A ce moment-là, j'ai dit : « Si c'est comme ça, vous assumez. Monseigneur Paul Ouédraogo et moi, qui sommes là, nous n'avons plus de rôle à jouer. Ça, c'est entre vous. C'est l'armée. Et nous, nous partons ». Et c'est à ce moment-là que nous avons quitté la salle.

Aujourd'hui, nous sommes pratiquement à la fin du procès de ce coup d'Etat manqué de septembre 2015. Pensez-vous qu'après ce procès, les Burkinabè pourront se réconcilier ?

Mon avis, depuis ce fameux coup d'Etat raté, a toujours été qu'il fallait traiter cette affaire en urgence. C'est-à-dire qu'à partir du moment où le général Gilbert Diendéré a déposé les armes, il appartenait aux autorités de prendre la décision de créer un tribunal, une cour martiale, tout ce que l'on veut. L'essentiel était de juger ces hommes pour indiscipline, de les juger dans l'urgence, en flagrant délit, et de les condamner seulement au niveau militaire. C'est tout. Les choses en seraient restées là.

On voulait absolument la justice, la justice nous a été servie. Et en voilà le résultat. Je pense que l'on a créé plus de problèmes que ceux qu'on a voulu résoudre.

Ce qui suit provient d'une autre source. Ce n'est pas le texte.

-- ==== Sys2Proof/Laws/Encoder.lean ====
section
/-!
SUPPORT. What the parts of `encode` can do: the relation `EncoderKeeps` says once what none of them changes; a flush in
closed form; and the loop as the function of rule R135.
-/

namespace Sys2Proof.Machine

/-! ## Frames -/

/-- What every part of `encode` before its end leaves: everything but `CK`, the lookahead buffer, the classifier's and
the ECC Engine's working registers, the run registers, `STAT_*`, and a sink that has only grown. -/
structure EncoderKeeps (s t : State) : Prop where
  tblValid : t.tblValid = s.tblValid
  err      : t.err = s.err
  tables   : t.tables = s.tables
  frame    : t.frame = s.frame
  src      : t.src = s.src
  dec      : t.dec = s.dec
  engine   : t.engine = s.engine
  snkStart : t.snkStart = s.snkStart
  result   : t.result = s.result
  host     : t.host = s.host
  srcFail  : t.srcFail = s.srcFail
  snkCap   : t.snkCap = s.snkCap
  draws    : t.draws = s.draws
  sink     : s.snk <+: t.snk

theorem EncoderKeeps.refl (s : State) : EncoderKeeps s s :=
  ⟨rfl, rfl, rfl, rfl, rfl, rfl, rfl, rfl, rfl, rfl, rfl, rfl, rfl, List.prefix_refl _⟩

theorem EncoderKeeps.trans {s t u : State} (h : EncoderKeeps s t) (k : EncoderKeeps t u) : EncoderKeeps s u where
  tblValid := k.tblValid.trans h.tblValid
  err := k.err.trans h.err
  tables := k.tables.trans h.tables
  frame := k.frame.trans h.frame
  src := k.src.trans h.src
  dec := k.dec.trans h.dec
  engine := k.engine.trans h.engine
  snkStart := k.snkStart.trans h.snkStart
  result := k.result.trans h.result
  host := k.host.trans h.host
  srcFail := k.srcFail.trans h.srcFail
  snkCap := k.snkCap.trans h.snkCap
  draws := k.draws.trans h.draws
  sink := h.sink.trans k.sink

/-! ## A flush in closed form (rule R133) -/

/-- The raw blocks of a run of `count` blocks that starts at source offset `p`. -/
def blocksAt (x : List Byte) (type : SectorType) : (count p : Nat) → List (List Byte)
  | 0, _ => []
  | count + 1, p => slice x p (blockSize type) :: blocksAt x type count (p + blockSize type)

@[simp] theorem length_blocksAt (x : List Byte) (type : SectorType) : ∀ count p : Nat,
    (blocksAt x type count p).length = count := by
  intro count
  induction count with
  | zero => intro p; rfl
  | succ n ih => intro p; simp [blocksAt, ih]

theorem blocksAt_succ (x : List Byte) (type : SectorType) : ∀ count p : Nat,
    blocksAt x type (count + 1) p =
      blocksAt x type count p ++ [slice x (p + count * blockSize type) (blockSize type)] := by
  intro count
  induction count with
  | zero => intro p; simp [blocksAt]
  | succ n ih =>
    intro p
    rw [blocksAt, ih (p + blockSize type)]
    conv_rhs => rw [blocksAt]
    rw [List.cons_append, show p + blockSize type + n * blockSize type = p + (n + 1) * blockSize type by
      rw [Nat.succ_mul]; omega]

/-- The blocks of a run are the source bytes it covers. -/
theorem flatten_blocksAt (x : List Byte) (type : SectorType) : ∀ count p : Nat,
    (blocksAt x type count p).flatten = slice x p (count * blockSize type) := by
  intro count
  induction count with
  | zero => intro p; simp [blocksAt, slice]
  | succ n ih =>
    intro p
    rw [blocksAt, List.flatten_cons, ih, slice_append_slice, Nat.succ_mul, Nat.add_comm (blockSize type)]

theorem flushBlocks_eq (type : SectorType) : ∀ (count p : Nat) (s : State), flushBlocks type count p s =
    { s with
      ck := s.tables.fold s.ck (blocksAt s.src type count p).flatten
      snk := s.snk ++ ((blocksAt s.src type count p).map (payload type)).flatten } := by
  intro count
  induction count with
  | zero => intro p s; simp [flushBlocks, blocksAt]
  | succ n ih =>
    intro p s
    rw [flushBlocks, ih]
    simp [flushBlock, blocksAt, Tables.fold_append]

/-- The raw blocks of the open run. -/
def State.held (s : State) : List (List Byte) :=
  blocksAt s.src s.enc.runType s.enc.runCount.toNat s.enc.runStart

theorem flush_eq (s : State) : flush s =
    { s with
      ck := s.tables.fold s.ck s.held.flatten
      snk := s.snk ++ Spec.runBytes (s.enc.runType, s.held)
      stats := s.stats.addCount s.enc.runType s.held.length } := by
  unfold flush
  simp only [flushBlocks_eq]
  simp [State.held, Spec.runBytes, List.append_assoc]

theorem EncoderKeeps.flush (s : State) : EncoderKeeps s (flush s) := by
  rw [flush_eq]
  exact ⟨rfl, rfl, rfl, rfl, rfl, rfl, rfl, rfl, rfl, rfl, rfl, rfl, rfl, List.prefix_append _ _⟩

theorem EncoderKeeps.flushOpenRun (s : State) : EncoderKeeps s (flushOpenRun s) := by
  unfold Machine.flushOpenRun; split
  · exact .flush s
  · exact .refl s

theorem EncoderKeeps.bookkeep (type : SectorType) (s : State) : EncoderKeeps s (bookkeep type s) := by
  unfold Machine.bookkeep; split
  · exact (EncoderKeeps.flushOpenRun s).trans
      ⟨rfl, rfl, rfl, rfl, rfl, rfl, rfl, rfl, rfl, rfl, rfl, rfl, rfl, List.prefix_refl _⟩
  · exact ⟨rfl, rfl, rfl, rfl, rfl, rfl, rfl, rfl, rfl, rfl, rfl, rfl, rfl, List.prefix_refl _⟩

theorem EncoderKeeps.encodeBlock (s : State) : EncoderKeeps s (encodeBlock s) := by
  unfold Machine.encodeBlock
  refine EncoderKeeps.trans (t := (refill s).afterClassify (classifyAtCursor (refill s))) ?_ ?_
  · exact ⟨rfl, rfl, rfl, rfl, rfl, rfl, rfl, rfl, rfl, rfl, rfl, rfl, rfl, List.prefix_refl _⟩
  · exact (EncoderKeeps.bookkeep _ _).trans
      ⟨rfl, rfl, rfl, rfl, rfl, rfl, rfl, rfl, rfl, rfl, rfl, rfl, rfl, List.prefix_refl _⟩

theorem EncoderKeeps.encodeLoop : ∀ (rounds : Nat) (s : State), EncoderKeeps s (encodeLoop rounds s) := by
  intro rounds
  induction rounds with
  | zero => intro s; exact .refl s
  | succ n ih =>
    intro s
    unfold Machine.encodeLoop; split
    · exact (EncoderKeeps.encodeBlock s).trans (ih _)
    · exact .refl s

theorem EncoderKeeps.encodeEnd (s : State) : EncoderKeeps s (encodeEnd s) := by
  unfold Machine.encodeEnd
  refine (EncoderKeeps.flushOpenRun s).trans ?_
  exact ⟨rfl, rfl, rfl, rfl, rfl, rfl, rfl, rfl, rfl, rfl, rfl, rfl, rfl, List.prefix_append _ _⟩

/-- What `encode` leaves before it is known whether a read or a write failed. -/
theorem EncoderKeeps.encodeAll (s : State) : EncoderKeeps { s with snkStart := s.snk.length } (encodeAll s) := by
  unfold Machine.encodeAll
  refine EncoderKeeps.trans (t := encodeStart s) ?_ ((EncoderKeeps.encodeLoop _ _).trans (.encodeEnd _))
  exact ⟨rfl, rfl, rfl, rfl, rfl, rfl, rfl, rfl, rfl, rfl, rfl, rfl, rfl, List.prefix_append _ _⟩

/-! ## The lookahead window (rules R35, R127) -/

/-- The lookahead buffer holds the source bytes from the cursor on, and the next refill goes on after them. -/
structure State.AtCursor (s : State) : Prop where
  window : s.la = slice s.src s.enc.cur s.la.length
  next   : s.laPos = s.enc.cur + s.la.length
  short  : s.la.length ≤ 2352
  inside : s.enc.cur ≤ s.src.length

/-- A refill makes one whole window, or all that is left (rule R127). -/
theorem State.AtCursor.refill {s : State} (h : s.AtCursor) : refill s =
    { s with la := slice s.src s.enc.cur 2352, laPos := s.enc.cur + (slice s.src s.enc.cur 2352).length } := by
  have key : s.la ++ slice s.src s.laPos (windowMax - s.la.length) = slice s.src s.enc.cur 2352 := by
    have h1 := slice_append_slice s.src s.enc.cur s.la.length (windowMax - s.la.length)
    rw [← h.window, ← h.next] at h1
    rw [h1]
    have := h.short
    simp only [windowMax]
    congr 1; omega
  unfold Machine.refill
  simp only [key]
  rw [h.next, Nat.add_assoc, ← List.length_append, ← h.next, key]

/-- The bytes left in the source. -/
def State.rest (s : State) : List Byte := s.src.drop s.enc.cur

theorem classifyAtCursor_type {s : State} (h : s.AtCursor) :
    (classifyAtCursor (refill s)).type = Spec.typeAt s.tables s.rest := by
  rw [h.refill]
  unfold classifyAtCursor Spec.typeAt
  have hl : (slice s.src s.enc.cur 2352).length = min s.rest.length 2352 := by
    simp [slice, State.rest, Nat.min_comm]
  have hd : decide (2352 ≤ (slice s.src s.enc.cur 2352).length) = decide (2352 ≤ s.rest.length) := by
    rw [hl]; exact decide_eq_decide.2 (by omega)
  simp only [hd]
  simp only [hl]
  exact classifyWindow_type_congr _ _ _ _ _ _ _ _

theorem blockSize_typeAt_le (t : Tables) {x : List Byte} (h : x ≠ []) : blockSize (Spec.typeAt t x) ≤ x.length := by
  have h1 : 1 ≤ x.length := List.length_pos_iff.2 h
  exact Nat.le_trans (blockSize_le_of_classify (n := min x.length 2352) (by omega)) (Nat.min_le_left _ _)

theorem blockSize_pos (type : SectorType) : 1 ≤ blockSize type := by cases type <;> decide

theorem blockSize_le (type : SectorType) : blockSize type ≤ 2352 := by cases type <;> decide

/-- One round in terms of the block it takes (rules R129 to R132). -/
theorem encodeBlock_eq {s : State} (h : s.AtCursor) : ∃ cls ecc la laPos, encodeBlock s =
    { bookkeep (Spec.typeAt s.tables s.rest) s with
      cls := cls, ecc := ecc, la := la, laPos := laPos
      enc := { (bookkeep (Spec.typeAt s.tables s.rest) s).enc with
        cur := s.enc.cur + blockSize (Spec.typeAt s.tables s.rest) } } ∧
    la = slice s.src (s.enc.cur + blockSize (Spec.typeAt s.tables s.rest))
      (2352 - blockSize (Spec.typeAt s.tables s.rest)) ∧
    laPos = s.enc.cur + (slice s.src s.enc.cur 2352).length := by
  have ht := classifyAtCursor_type h
  refine ⟨(classifyAtCursor (refill s)).cls, (classifyAtCursor (refill s)).ecc, _, _, ?_, rfl, rfl⟩
  unfold encodeBlock
  simp only [ht]
  generalize Spec.typeAt s.tables s.rest = type
  have hd : (slice s.src s.enc.cur 2352).drop (blockSize type) =
      slice s.src (s.enc.cur + blockSize type) (2352 - blockSize type) := by
    unfold slice; rw [List.drop_take, List.drop_drop]
  rw [← hd, h.refill]
  unfold bookkeep flushOpenRun
  simp only [State.afterClassify, flush_eq, advance, State.held]
  by_cases h1 : startsRun s.enc type = true
  · by_cases h2 : s.enc.runOpen = true <;> simp [h1, h2]
  · simp [h1]

/-- A round keeps the window at the cursor. -/
theorem State.AtCursor.encodeBlock {s : State} (h : s.AtCursor) (hc : s.enc.cur < s.src.length) :
    (encodeBlock s).AtCursor := by
  have hk := EncoderKeeps.encodeBlock s
  obtain ⟨cls, ecc, la, laPos, e, e1, e2⟩ := encodeBlock_eq h
  have hne : s.rest ≠ [] := by
    intro hr
    have := congrArg List.length hr
    simp [State.rest] at this; omega
  have hb := blockSize_typeAt_le s.tables hne
  have hp := blockSize_pos (Spec.typeAt s.tables s.rest)
  have hm := blockSize_le (Spec.typeAt s.tables s.rest)
  have hl : s.rest.length = s.src.length - s.enc.cur := by simp [State.rest]
  rw [hl] at hb
  have hs : (Machine.encodeBlock s).src = s.src := hk.src
  have hcur : (Machine.encodeBlock s).enc.cur = s.enc.cur + blockSize (Spec.typeAt s.tables s.rest) := by rw [e]
  have hla : (Machine.encodeBlock s).la = la := by rw [e]
  have hlp : (Machine.encodeBlock s).laPos = laPos := by rw [e]
  generalize blockSize (Spec.typeAt s.tables s.rest) = b at *
  have len : la.length = min (2352 - b) (s.src.length - (s.enc.cur + b)) := by rw [e1, length_slice]
  refine ⟨?_, ?_, ?_, ?_⟩
  · rw [hla, hs, hcur, len, e1]
    unfold slice
    rw [List.take_eq_take_iff]
    simp
  · rw [hlp, hcur, hla, len, e2, length_slice]; omega
  · rw [hla, len]; omega
  · rw [hcur, hs]; omega

/-! ## The loop as a function (rules R130, R135, R136) -/

/-- The open run covers the source bytes from `RUN_START` to the cursor (rule R133). -/
structure State.RunOpen (s : State) : Prop where
  isOpen : s.enc.runOpen = true
  covers : s.enc.cur = s.enc.runStart + s.enc.runCount.toNat * blockSize s.enc.runType
  count  : s.enc.runCount.toNat ≤ 0x7FFFFFFF

/-- A block that joins the open run (rule R130). -/
theorem bookkeep_joins {s : State} (h : s.RunOpen) {type : SectorType} (h1 : type = s.enc.runType)
    (h2 : s.held.length ≠ 0x7FFFFFFF) : bookkeep type s = { s with enc := { s.enc with runCount := s.enc.runCount + 1 } } := by
  unfold bookkeep
  rw [if_neg]
  simp only [startsRun, h.isOpen, Bool.not_true, Bool.false_or, Bool.or_eq_true, decide_eq_true_eq, not_or]
  refine ⟨fun hn => hn h1, fun hn => h2 ?_⟩
  rw [State.held, length_blocksAt, hn]; rfl

/-- A block that opens a new run behind an open one. -/
theorem bookkeep_opens {s : State} (h : s.RunOpen) {type : SectorType}
    (h1 : ¬(type = s.enc.runType ∧ s.held.length ≠ 0x7FFFFFFF)) : bookkeep type s =
      { flush s with enc := { s.enc with runOpen := true, runType := type, runStart := s.enc.cur, runCount := 1 } } := by
  unfold bookkeep
  rw [if_pos]
  · unfold flushOpenRun; rw [if_pos h.isOpen]; rw [flush_eq]
  · simp only [startsRun, h.isOpen, Bool.not_true, Bool.false_or, Bool.or_eq_true, decide_eq_true_eq]
    by_cases ht : type = s.enc.runType
    · right
      have h3 : s.held.length = 0x7FFFFFFF := by
        by_cases h3 : s.held.length = 0x7FFFFFFF
        · exact h3
        · exact absurd ⟨ht, h3⟩ h1
      rw [State.held, length_blocksAt] at h3
      exact BitVec.eq_of_toNat_eq h3
    · exact .inl ht

/-- The first block of a source opens the first run. -/
theorem bookkeep_first {s : State} (h : s.enc.runOpen = false) (type : SectorType) : bookkeep type s =
    { s with enc := { s.enc with runOpen := true, runType := type, runStart := s.enc.cur, runCount := 1 } } := by
  unfold bookkeep
  rw [if_pos (by simp [startsRun, h])]
  unfold flushOpenRun
  rw [if_neg (by simp [h])]

theorem Spec.blocks_cons {t : Tables} {x : List Byte} (h : x ≠ []) (rounds : Nat) :
    Spec.blocks t (rounds + 1) x = (Spec.typeAt t x, x.take (blockSize (Spec.typeAt t x))) ::
      Spec.blocks t rounds (x.drop (blockSize (Spec.typeAt t x))) := by
  cases x with
  | nil => exact absurd rfl h
  | cons b x => rfl

theorem Spec.blocks_nil (t : Tables) (rounds : Nat) : Spec.blocks t rounds [] = [] := by cases rounds <;> rfl

theorem one_le_limit : (1 : Word).toNat ≤ 0x7FFFFFFF := by decide

theorem BitVec_succ_toNat {c : Word} (h : c.toNat < 0x7FFFFFFF) : (c + 1).toNat = c.toNat + 1 := by
  rw [BitVec.toNat_add]; simp; omega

A la fin, on ne percevra même pas ce qu'on était en droit d'attendre.

Pensez-vous qu'après ce procès la majorité des Burkinabè ne sauront pas exactement ce qui s'est passé le 16 septembre 2015 et les jours suivants ?

Absolument pas. Beaucoup de gens ne le sauront pas, parce qu'il y a beaucoup de non-dits. La genèse même de cette tentative de coup d'Etat n'a pas été faite. Le RSP et le gouvernement d'alors ont connu beaucoup de crises qui ont fait le lit de ce coup d'Etat-là. Mais on n'en a pas parlé.